theorem evalTask_commutes (k : Fin 4) : CommutesWith (State.mapAside inputs ticks tick) (evalTask k) := by
  refine .ite (fun _ => Iff.rfl) (.update fun _ => rfl) fun s t h => ?_
  rw [State.mapAside_task]
  cases hm : (s.task k).ctrl.mode with
  | countdown => rw [hm] at h; exact evalCountdown_commutes k s t h
  | track => rw [hm] at h; exact evalTrack_commutes k s t h

theorem lineActions_commutes (i : Fin 4) : CommutesWith (State.mapAside inputs ticks tick) (lineActions i) := by
  have first : CommutesWith (State.mapAside inputs ticks tick) fun s => execWord (s.line i).act0 .line0 i s :=
    fun s => execWord_commutes (s.line i).act0 .line0 i s
  have second : CommutesWith (State.mapAside inputs ticks tick) fun s => execWord (s.line i).act1 .line1 i s :=
    fun s => execWord_commutes (s.line i).act1 .line1 i s
  exact first.andThen second

theorem linePhase_commutes (pins : BitVec 4) (ticked : Bool) (start : Vector Line 4) :
    CommutesWith (State.mapAside inputs ticks tick) (linePhase pins ticked start) := by
  intro s t h
  simp only [linePhase, lineSample_mapAside, lineOrder_mapAside] at h ⊢
  refine CommutesWith.forEach _ (fun i => ?_) _ t h
  exact .ite (fun _ => Iff.rfl) (lineActions_commutes i) (.update fun _ => rfl)

end Aside

end Sys2Proof.Machine

/-! R137, R154: the consequences of a tick set PEND.TICK and count TICKS, and nothing after them in the step does. -/

namespace Sys2Proof.Machine

/-- What commutes with every change of TICKS and PEND.TICK leaves both as they are. -/
theorem keeps_tick_of_commutes {f : State → Result}
    (hf : ∀ n b, CommutesWith (State.mapAside id (fun _ => n) fun _ => b) f) {s t : State} (h : f s = .next t) :
    t.pend.tick = s.pend.tick ∧ t.ticks = s.ticks := by
  have same := (hf s.ticks s.pend.tick).fixed rfl h
  exact ⟨(congrArg (fun u => u.pend.tick) same).symm, (congrArg State.ticks same).symm⟩

theorem tickCount_ticks (s : State) : (tickCount s).2.ticks = s.ticks := by
  obtain ⟨-, e⟩ | ⟨-, -, e⟩ | ⟨-, -, e⟩ := tickCount_cases s <;> rw [e] <;> rfl

theorem tickEvent_records_tick (s : State) : (tickEvent s).pend.tick = true ∧ (tickEvent s).ticks = s.ticks + 1 := by
  unfold tickEvent recordOverrun
  split <;> exact ⟨rfl, rfl⟩

theorem tickPhase_records_tick {s t : State} (h : tickPhase s = .next t) :
    t.pend.tick = true ∧ t.ticks = s.ticks + 1 := by
  obtain ⟨pending, counted⟩ := tickEvent_records_tick s
  obtain ⟨-, e⟩ | ⟨-, e⟩ := tickPhase_cases s
  · obtain ⟨keptTick, keptTicks⟩ :=
      keeps_tick_of_commutes (fun _ _ => .forEach _ evalTask_commutes) (e.symm.trans h)
    exact ⟨keptTick.trans pending, keptTicks.trans counted⟩
  · cases e.symm.trans h
    exact ⟨pending, counted⟩

/-- Settles O53: the tick's consequences come after the bus phase, and slots and lines leave them. -/
theorem tickLeavesPending : Obligations.TickLeavesPending := by
  unfold Obligations.TickLeavesPending
  intro s u t hrst hbus htick h
  have phases : afterBus s.nextInput.pins s.lines u = .next t := by
    rw [step, blockStep_of_noReset hrst, hbus] at h
    exact h
  rw [afterBus_of_tick (Prod.ext htick rfl)] at phases
  obtain ⟨v, hv, ht⟩ := (andThen_eq_next ..).1 phases
  obtain ⟨pending, counted⟩ := tickPhase_records_tick hv
  obtain ⟨keptTick, keptTicks⟩ := keeps_tick_of_commutes (fun _ _ => linePhase_commutes _ _ _) ht
  exact ⟨keptTick.trans pending, (keptTicks.trans counted).trans (congrArg (· + 1) (tickCount_ticks u))⟩

end Sys2Proof.Machine

/-! R130, R131: a step of the block does not look at the inputs of later steps. Beside the parts above these are the bus
access, the tick counter and the tick's bookkeeping, which write TICKS and PEND.TICK but not the inputs. -/

namespace Sys2Proof.Machine

/-- The state with other inputs to come. -/
abbrev State.setInputs (inputs : List Input) : State → State := State.mapAside (fun _ => inputs) id id

section LaterInputs

variable (inputs : List Input)

theorem regRead_setInputs (r : Reg) (s : State) : regRead r (s.setInputs inputs) = regRead r s := by
  cases r <;> rfl

theorem windowRead_setInputs (s : State) (a : Nat) : windowRead (s.setInputs inputs) a = windowRead s a := by
  unfold windowRead
  split
  next => rfl
  next r _ => exact regRead_setInputs inputs r s

/-! The register writes that look at the state. -/

theorem checkReload_setInputs (v : Word) (s : State) :
    checkReload v (s.setInputs inputs) = (checkReload v s).setInputs inputs := by
  unfold checkReload
  rw [apply_ite (State.setInputs inputs), raiseError_mapAside]
  rfl

theorem writePend_setInputs (v : Word) (s : State) :
    writePend v (s.setInputs inputs) = (writePend v s).setInputs inputs := by
  unfold writePend
  split <;> rfl

theorem writeTaskCtrl_setInputs (k : Fin 4) (v : Word) (s : State) :
    writeTaskCtrl k v (s.setInputs inputs) = (writeTaskCtrl k v s).setInputs inputs := by
  unfold writeTaskCtrl
  rw [apply_ite (State.setInputs inputs)]
  rfl

theorem writeTaskReload_setInputs (k : Fin 4) (v : Word) (s : State) :
    writeTaskReload k v (s.setInputs inputs) = (writeTaskReload k v s).setInputs inputs := by
  simp only [writeTaskReload, State.mapAside_task]
  split <;> rfl

theorem writeLineCtrl_setInputs (i : Fin 4) (v : Word) (s : State) :
    writeLineCtrl i v (s.setInputs inputs) = (writeLineCtrl i v s).setInputs inputs := by
  unfold writeLineCtrl
  rw [apply_ite (State.setInputs inputs)]
  rfl

variable {inputs}

theorem regWrite_commutes (r : Reg) (v : Word) : CommutesWith (State.setInputs inputs) (regWrite r v) := by
  cases r with
  | cmd => exact execWord_commutes v .cmd 0
  | tickCtrl => exact .update fun s => checkReload_setInputs inputs v (s.setTickCtrl (TickCtrl.ofWord v))
  | tickReload => exact .update fun s => checkReload_setInputs inputs v (s.setTickReload (v.extractLsb' 0 24))
  | pend => exact .update (writePend_setInputs inputs v)
  | taskCtrl k => exact .update (writeTaskCtrl_setInputs inputs k v)
  | taskReload k => exact .update (writeTaskReload_setInputs inputs k v)
  | lineCtrl i => exact .update (writeLineCtrl_setInputs inputs i v)
  | _ => exact .update fun _ => rfl

theorem windowWrite_commutes (a : Nat) (v : Word) : CommutesWith (State.setInputs inputs) (windowWrite a v) := by
  cases h : regAt a with
  | none =>
    rw [funext (windowWrite_of_unmapped h v)]
    exact .update fun _ => rfl
  | some r =>
    obtain rfl := offset_of_regAt h
    rw [funext (windowWrite_offset r v)]
    exact regWrite_commutes r v

theorem busAccess_commutes (req : Option BusRequest) : CommutesWith (State.setInputs inputs) (busAccess req) := by
  cases req with
  | none => exact .update fun _ => rfl
  | some q =>
    cases hp : permitted q with
    | false =>
      rw [funext (busAccess_refused hp)]
      exact .update fun s => congrArg (State.setRsp · _) (raiseError_mapAside ..)
    | true =>
      cases hw : q.write with
      | false =>
        rw [funext (busAccess_read hp hw)]
        refine .update fun s => ?_
        rw [windowRead_setInputs]
        rfl
      | true =>
        rw [funext (busAccess_write hp hw)]
        exact (windowWrite_commutes _ _).andThen (.update fun _ => rfl)

theorem tickCount_setInputs (s : State) :
    tickCount (s.setInputs inputs) = ((tickCount s).1, (tickCount s).2.setInputs inputs) := by
  obtain ⟨en, e⟩ | ⟨en, zero, e⟩ | ⟨en, pos, e⟩ := tickCount_cases s <;> rw [e]
  · exact if_pos en
  · exact (if_neg (Bool.not_eq_false _ ▸ en)).trans (if_pos zero)
  · exact (if_neg (Bool.not_eq_false _ ▸ en)).trans (if_neg pos)

theorem recordOverrun_setInputs (s : State) :
    recordOverrun (s.setInputs inputs) = (recordOverrun s).setInputs inputs := by
  unfold recordOverrun
  rw [apply_ite (State.setInputs inputs)]
  rfl

theorem tickEvent_setInputs (s : State) : tickEvent (s.setInputs inputs) = (tickEvent s).setInputs inputs :=
  congrArg (fun u => accTick 1 (accTick 0 (pendTick u))) (recordOverrun_setInputs (s.setTicks (s.ticks + 1)))

theorem tickPhase_commutes : CommutesWith (State.setInputs inputs) tickPhase := by
  have slots : CommutesWith (State.setInputs inputs) (forEach [0, 1, 2, 3] evalTask) := .forEach _ evalTask_commutes
  have dispatch : CommutesWith (State.setInputs inputs)
      fun u => if u.tickCtrl.dispatch then forEach [0, 1, 2, 3] evalTask u else .next u :=
    .ite (fun _ => Iff.rfl) slots (.update fun _ => rfl)
  exact dispatch.after tickEvent_setInputs

theorem afterBus_commutes (pins : BitVec 4) (start : Vector Line 4) :
    CommutesWith (State.setInputs inputs) (afterBus pins start) := by
  intro s t h
  have moved := tickCount_setInputs (inputs := inputs) s
  obtain ⟨ticked, e⟩ | ⟨ticked, e⟩ := afterBus_cases pins start s <;> rw [ticked] at moved
  · rw [afterBus_of_noTick moved]
    exact linePhase_commutes pins false start _ t (e.symm.trans h)
  · rw [afterBus_of_tick moved]
    exact tickPhase_commutes.andThen (linePhase_commutes pins true start) _ t (e.symm.trans h)

theorem blockStep_commutes (i : Input) : CommutesWith (State.setInputs inputs) (blockStep i) := by
  cases hi : i.rst with
  | true =>
    rw [funext (blockStep_of_reset hi)]
    exact .update fun _ => rfl
  | false =>
    rw [funext (blockStep_of_noReset hi)]
    intro s
    exact (busAccess_commutes i.req).andThen (afterBus_commutes i.pins s.lines) s

end LaterInputs

/-- Settles O56: the step is the block's step on the coming input, in a state that differs in the later inputs alone. -/
theorem laterInputsDoNotMatter : Obligations.LaterInputsDoNotMatter := by
  unfold Obligations.LaterInputsDoNotMatter
  intro s t i rest rest' h
  rw [step_of_inputs_cons rfl] at h ⊢
  exact blockStep_commutes (inputs := rest') i _ t h

end Sys2Proof.Machine

/-! The tick source: what one count does (R150), and its period (R159). -/

namespace Sys2Proof.Machine

theorem tickCount_of_disabled {s : State} (h : s.tickCtrl.en = false) : tickCount s = (false, s) := if_pos h

/-- An enabled count is the reload or the decrement of R150. -/
theorem tickCount_of_enabled {s : State} (h : s.tickCtrl.en = true) :
    tickCount s =
      if s.tickCurrent = 0 then (false, s.setTickCurrent s.tickReload)
      else (s.tickCurrent - 1 == 0, s.setTickCurrent (s.tickCurrent - 1)) :=
  if_neg (by simp [h])

theorem tickCount_of_zero {s : State} (h : s.tickCtrl.en = true) (zero : s.tickCurrent = 0) :
    tickCount s = (false, s.setTickCurrent s.tickReload) :=
  (tickCount_of_enabled h).trans (if_pos zero)

theorem tickCount_of_one {s : State} (h : s.tickCtrl.en = true) (one : s.tickCurrent.toNat = 1) :
    tickCount s = (true, s.setTickCurrent 0) := by
  have value : s.tickCurrent = 1 := BitVec.eq_of_toNat_eq one
  rw [tickCount_of_enabled h, value]
  rfl

theorem tickCount_of_gt_one {s : State} (h : s.tickCtrl.en = true) (above : 1 < s.tickCurrent.toNat) :
    tickCount s = (false, s.setTickCurrent (BitVec.ofNat 24 (s.tickCurrent.toNat - 1))) := by
  have nonzero : s.tickCurrent ≠ 0 := by bv_omega
  have noTick : s.tickCurrent - 1 ≠ 0 := by bv_omega
  have value : s.tickCurrent - 1 = BitVec.ofNat 24 (s.tickCurrent.toNat - 1) := by bv_omega
  rw [tickCount_of_enabled h, if_neg nonzero, beq_false_of_ne noTick, value]

/-- Settles O34: R150, case by case. -/
theorem tickCounterCounts : Obligations.TickCounterCounts := by
  unfold Obligations.TickCounterCounts
  exact fun s => ⟨tickCount_of_disabled, tickCount_of_zero, tickCount_of_gt_one, tickCount_of_one⟩

/-- The invariant behind R159, `n` counts after CURRENT = 0: RELOAD stays, CURRENT is at most RELOAD, and the counts made
and those left until CURRENT is 0 again fill whole periods of RELOAD + 1. -/
structure InPeriod (reload : BitVec 24) (n : Nat) (s : State) : Prop where
  enabled : s.tickCtrl.en = true
  reload_eq : s.tickReload = reload
  current_le : s.tickCurrent.toNat ≤ reload.toNat
  periods : reload.toNat + 1 ∣ n + s.tickCurrent.toNat

namespace InPeriod

/-- A count reloads, and a new period begins, or one of the counts left becomes one made. -/
theorem tickCount {reload : BitVec 24} {n : Nat} {s : State} (h : InPeriod reload n s) :
    InPeriod reload (n + 1) (tickCount s).2 := by
  obtain ⟨enabled, reload_eq, current_le, periods⟩ := h
  obtain ⟨disabled, -⟩ | ⟨-, zero, e⟩ | ⟨-, nonzero, e⟩ := tickCount_cases s
  · exact absurd (enabled.symm.trans disabled) (by decide)
  · rw [e]
    have begun : n + s.tickCurrent.toNat + (reload.toNat + 1) = n + 1 + reload.toNat := by bv_omega
    subst reload_eq
    exact ⟨enabled, rfl, le_rfl, (periods.add dvd_rfl).trans (dvd_of_eq begun)⟩
  · rw [e]
    have left : (s.tickCurrent - 1).toNat + 1 = s.tickCurrent.toNat := by bv_omega
    have moved : n + s.tickCurrent.toNat = n + 1 + (s.tickCurrent - 1).toNat := by omega
    have lower : (s.tickCurrent - 1).toNat ≤ reload.toNat := by omega
    exact ⟨enabled, reload_eq, lower, periods.trans (dvd_of_eq moved)⟩

theorem afterCounts {s : State} (enabled : s.tickCtrl.en = true) (zero : s.tickCurrent = 0) (n : Nat) :
    InPeriod s.tickReload n (afterCounts n s) := by
  induction n with
  | zero => exact ⟨enabled, rfl, by simp [Machine.afterCounts, zero], by simp [Machine.afterCounts, zero]⟩
  | succ n ih => exact ih.tickCount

....

Task requirements
Where a line of the entries above holds the word "made", return that line.

Response
/-- The invariant behind R159, `n` counts after CURRENT = 0: RELOAD stays, CURRENT is at most RELOAD, and the counts made
/-- A count reloads, and a new period begins, or one of the counts left becomes one made. -/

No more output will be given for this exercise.